Of course students, of all ages, will want powerful reasons why they need to do higher order thinking in order to produce original texts. As educators, how convinced are we that writing ‘beyond the machine’ is necessary and can we convince students of this using compelling evidence and arguments?
Leaving aside the technical WOW factor of the research, perhaps the most telling part of it is in the section of the blog post that explains why the researchers are not releasing the entire code or the model. They explain, that in the era of deep fakes and other malicious uses for AI (automated phishing, trolling and fake news), they have decided to do be ethical in their code release approach:
Due to concerns about large language models being used to generate deceptive, biased, or abusive language at scale, we are only releasing a much smaller version of (the model) along with sampling code. We are not releasing the dataset, training code, or GPT-2 model weights. Nearly a year ago we wrote in the OpenAI Charter: “we expect that safety and security concerns will reduce our traditional publishing in the future, while increasing the importance of sharing safety, policy, and standards research,” and we see this current work as potentially representing the early beginnings of such concerns, which we expect may grow over time. This decision, as well as our discussion of it, is an experiment: while we are not sure that it is the right decision today, we believe that the AI community will eventually need to tackle the issue of publication norms in a thoughtful way in certain research areas.
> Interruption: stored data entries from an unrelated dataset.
/-- One side of R242, the shifts written as divisions: the primary sample, then the secondary one where it applies. -/
theorem weakSide_eq (bitDepth : Nat) (tc delta : Int) (second : Bool) (x : List Int) :
    weakSide bitDepth tc delta second x = clipPix bitDepth (x.getD 0 0 + delta) ::
      if second then [clipPix bitDepth (x.getD 1 0 + clip3 (-(tc / 2)) (tc / 2)
        (((x.getD 2 0 + x.getD 0 0 + 1) / 2 - x.getD 1 0 + delta) / 2))]
      else [] := by
  unfold weakSide
  split <;> rfl

end

/-- Settles O48: the six strong outputs stand in `strongSide`, the weak ones in `weakSide` behind the gate. -/
theorem lumaFilterFormulas : Obligations.LumaFilterFormulas := by
  intro cfg bitDepth lenP lenQ tc p0 p1 p2 p3 q0 q1 q2 q3 ps qs dEp dEq l c px
  have hpx : px = clipPix bitDepth := funext fun v => (clipPix_eq bitDepth v).symm
  rw [hpx]
  refine ⟨rfl, ?_⟩
  intro raw delta
  have hraw : weakDelta l = raw := rfl
  refine ⟨fun h => (weakFilter_of_passed (hraw ▸ h)).trans ?_, fun h => weakFilter_of_refused (hraw ▸ h)⟩
  rw [weakSide_eq, weakSide_eq, hraw]
  simp only [Bool.and_eq_true, decide_eq_true_eq, ← sub_eq_add_neg]
  rfl

/-- Settles O49: the sums are not negative, so none is below 0; and with `tc = 0` neither the strong test of a line nor the
gate of the weak filter, both strict bounds on a magnitude, can pass. -/
theorem zeroThresholdsFilterNothing : Obligations.ZeroThresholdsFilterNothing := by
  intro cfg bitDepth lenP lenQ beta ls
  constructor
  · have hp := decisionSum_nonneg Line.p ls lenP
    have hq := decisionSum_nonneg Line.q ls lenQ
    rw [lumaChoice_eq, if_neg (by omega)]
  · intro l
    have hstrong : ¬passesStrong (lineAt ls 0) lenP lenQ beta 0 := fun ⟨_, _, h⟩ => absurd (abs_nonneg _) (not_le.mpr h)
    rw [lumaChoice_eq]
    split
    · rw [if_neg fun h => hstrong h.1]
      exact weakFilter_of_refused (abs_nonneg (weakDelta l))
    · rfl

/-! ## How far a filter moves a sample (R245) -/

/-- The four samples nearest the edge are legal ones. -/
def legalNear (bitDepth : Nat) (x : List Int) : Prop := ∀ k < 4, 0 ≤ x.getD k 0 ∧ x.getD k 0 ≤ 2 ^ bitDepth - 1

section
variable {cfg : Config} {bitDepth : Nat} {tc v : Int} {x o : List Int}

/-- What holds of every sample of a side holds of the four nearest. -/
theorem getD_of_forall_mem {P : Int → Prop} (hlen : 4 ≤ x.length) (h : ∀ v ∈ x, P v) {k : Nat} (hk : k < 4) :
    P (x.getD k 0) := by
  rw [List.getD_eq_getElem _ _ (hk.trans_le hlen)]
  exact h _ (List.getElem_mem _)

theorem abs_clip3_le {b : Int} (hb : 0 ≤ b) (v : Int) : |clip3 (-b) b v| ≤ b :=
  abs_le.mpr (clip3_mem (by omega) v)

theorem boundTo_near {c : Nat} (htc : 0 ≤ tc) (hv : 0 ≤ v ∧ v ≤ 2 ^ bitDepth - 1) (y : Int) :
    |boundTo bitDepth c tc v y - v| ≤ c * tc := by
  have hb : 0 ≤ (c : Int) * tc := mul_nonneg (Int.natCast_nonneg c) htc
  have hmem := clip3_mem (lo := v - c * tc) (hi := v + c * tc) (by omega) y
  exact clipPix_near hv (abs_sub_le_iff.mpr ⟨by omega, by omega⟩)

theorem boundTo_self {c : Nat} (htc : 0 ≤ tc) (hv : 0 ≤ v ∧ v ≤ 2 ^ bitDepth - 1) : boundTo bitDepth c tc v v = v := by
  have hb : 0 ≤ (c : Int) * tc := mul_nonneg (Int.natCast_nonneg c) htc
  rw [boundTo, clip3_of_mem (by omega) (by omega), clipPix_eq, clip3_of_mem hv.1 hv.2]

/-- R245 (d) on a side of the strong filter. -/
theorem strongSide_near (htc : 0 ≤ tc) (hx : legalNear bitDepth x) {k : Nat} (hk : k < 3) :
    |(strongSide cfg bitDepth tc x o).getD k 0 - x.getD k 0| ≤
      ([cfg.strongClip.1, cfg.strongClip.2.1, cfg.strongClip.2.2].getD k 0 : Nat) * tc := by
  have hlegal := hx k (by omega)
  match k, hk with
  | 0, _ => exact boundTo_near htc hlegal _
  | 1, _ => exact boundTo_near htc hlegal _
  | 2, _ => exact boundTo_near htc hlegal _

/-- R245 (d) on a side of the weak filter. -/
theorem weakSide_near {delta : Int} {second : Bool} (htc : 0 ≤ tc) (hdelta : |delta| ≤ tc) (hx : legalNear bitDepth x)
    {k : Nat} (hk : k < (weakSide bitDepth tc delta second x).length) :
    |(weakSide bitDepth tc delta second x).getD k 0 - x.getD k 0| ≤ [tc, tc / 2].getD k 0 := by
  rw [weakSide_eq] at hk ⊢
  have h0 : |clipPix bitDepth (x.getD 0 0 + delta) - x.getD 0 0| ≤ tc :=
    clipPix_near (hx 0 (by omega)) (by rwa [add_sub_cancel_left])
  have h1 : ∀ y, |clipPix bitDepth (x.getD 1 0 + clip3 (-(tc / 2)) (tc / 2) y) - x.getD 1 0| ≤ tc / 2 := fun y =>
    clipPix_near (hx 1 (by omega)) (by rw [add_sub_cancel_left]; exact abs_clip3_le (by omega) y)
  cases second with
  | false =>
    obtain rfl : k = 0 := by simpa using hk
    exact h0
  | true =>
    match k, hk with
    | 0, _ => exact h0
    | 1, _ => exact h1 _

end

/-- Settles O51: lengths and ranges are those of every new sample, and the bounds hold side by side. -/
theorem lumaChangesAreBounded : Obligations.LumaChangesAreBounded := by
  intro cfg bitDepth lenP lenQ tc choice l new bound
  obtain ⟨hp3, hq3⟩ := filterLine_length cfg bitDepth tc lenP lenQ choice l
  refine ⟨⟨hp3, hq3, fun v hv => filterLine_range hv⟩, fun htc hp hq hlegal => ?_⟩
  have hlp : legalNear bitDepth l.p := fun k hk =>
    getD_of_forall_mem hp (fun v hv => hlegal v (List.mem_append_left _ hv)) hk
  have hlq : legalNear bitDepth l.q := fun k hk =>
    getD_of_forall_mem hq (fun v hv => hlegal v (List.mem_append_right _ hv)) hk
  cases choice with
  | off => exact ⟨nofun, nofun⟩
  | strong => exact ⟨fun k hk => strongSide_near htc hlp hk, fun k hk => strongSide_near htc hlq hk⟩
  | weak dEp dEq =>
    rcases lt_or_ge |weakDelta l| (10 * tc) with h | h
    · have hnew : new = _ := weakFilter_of_passed h
      have hdelta := abs_clip3_le htc (weakDelta l)
      rw [hnew]
      exact ⟨fun k hk => weakSide_near htc hdelta hlp hk, fun k hk => weakSide_near htc (by rwa [abs_neg]) hlq hk⟩
    · have hnew : new = _ := weakFilter_of_refused h
      rw [hnew]
      exact ⟨nofun, nofun⟩

/-! ## Flat data (R245) -/

section
variable {cfg : Config} {bitDepth : Nat} {tc v : Int} {x o : List Int}

theorem strongSide_flat (htc : 0 ≤ tc) (hv : 0 ≤ v ∧ v ≤ 2 ^ bitDepth - 1) (hx : ∀ k < 4, x.getD k 0 = v)
    (ho : ∀ k < 4, o.getD k 0 = v) : ∀ y ∈ strongSide cfg bitDepth tc x o, y = v := by
  have h0 : asr (v + 2 * v + 2 * v + 2 * v + v + 4) 3 = v := by rw [asr]; norm_num; omega
  have h1 : asr (v + v + v + v + 2) 2 = v := by rw [asr]; norm_num; omega
  have h2 : asr (2 * v + 3 * v + v + v + v + 4) 3 = v := by rw [asr]; norm_num; omega
  simp only [strongSide, hx 0 (by decide), hx 1 (by decide), hx 2 (by decide), hx 3 (by decide), ho 0 (by decide),
    ho 1 (by decide), h0, h1, h2, boundTo_self htc hv]
  simp

theorem weakSide_flat {second : Bool} (htc : 0 ≤ tc) (hv : 0 ≤ v ∧ v ≤ 2 ^ bitDepth - 1) (hx : ∀ k < 4, x.getD k 0 = v) :
    ∀ y ∈ weakSide bitDepth tc 0 second x, y = v := by
  have hmean : ((v + v + 1) / 2 - v + 0) / 2 = 0 := by omega
  have hzero : clip3 (-(tc / 2)) (tc / 2) 0 = 0 := clip3_of_mem (by omega) (by omega)
  have hpix : clipPix bitDepth v = v := by rw [clipPix_eq, clip3_of_mem hv.1 hv.2]
  rw [weakSide_eq, hx 0 (by decide), hx 1 (by decide), hx 2 (by decide), hmean, hzero, add_zero, hpix]
  cases second <;> simp

/-- On flat samples the delta of the weak filter is 0. -/
theorem weakDelta_flat {l : Line} (hp : ∀ k < 4, l.p.getD k 0 = v) (hq : ∀ k < 4, l.q.getD k 0 = v) : weakDelta l = 0 := by
  simp only [weakDelta, Line.pAt, Line.qAt, hp 0 (by decide), hp 1 (by decide), hq 0 (by decide), hq 1 (by decide)]
  simp [asr]

end

/-- Settles O52: on a flat line each strong formula gives the common value, and the weak delta is 0. -/
theorem flatDataIsUnchanged : Obligations.FlatDataIsUnchanged := by
  intro cfg bitDepth lenP lenQ tc v choice l htc hlp hlq h0 hmax hflat
  have hv := And.intro h0 hmax
  have hp : ∀ k < 4, l.p.getD k 0 = v := fun k hk =>
    getD_of_forall_mem hlp (fun x hx => hflat x (List.mem_append_left _ hx)) hk
  have hq : ∀ k < 4, l.q.getD k 0 = v := fun k hk =>
    getD_of_forall_mem hlq (fun x hx => hflat x (List.mem_append_right _ hx)) hk
  cases choice with
  | off => exact nofun
  | strong =>
    exact fun y hy => (List.mem_append.mp hy).elim (strongSide_flat htc hv hp hq y) (strongSide_flat htc hv hq hp y)
  | weak dEp dEq =>
    rw [filterLine]
    rcases lt_or_ge |weakDelta l| (10 * tc) with h | h
    · have hdelta : clip3 (-tc) tc (weakDelta l) = 0 := by
        rw [weakDelta_flat hp hq, clip3_of_mem (by omega) htc]
      rw [weakFilter_of_passed h, hdelta, neg_zero]
      exact fun y hy => (List.mem_append.mp hy).elim (weakSide_flat htc hv hp y) (weakSide_flat htc hv hq y)
    · rw [weakFilter_of_refused h]
      exact nofun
This of course leads educators to begin to understand the immense challenges AI will bring in discerning what is real or true from what is not in an age where machines can be automated to produce deep (very realistic) fakes. What does critical thinking look like when you cannot discern is something on the internet is real? What does this mean for teaching digital literacy? Must we rely on machine learning to tell us that something has been produced by a machine? Will humans no longer be up to the task of researching and critically reflecting on the truth of something in this new machine age? One thing is for certain, this AI world is ripe for teaching about ethics and ethical decision-making, a vital part of school and tertiary education.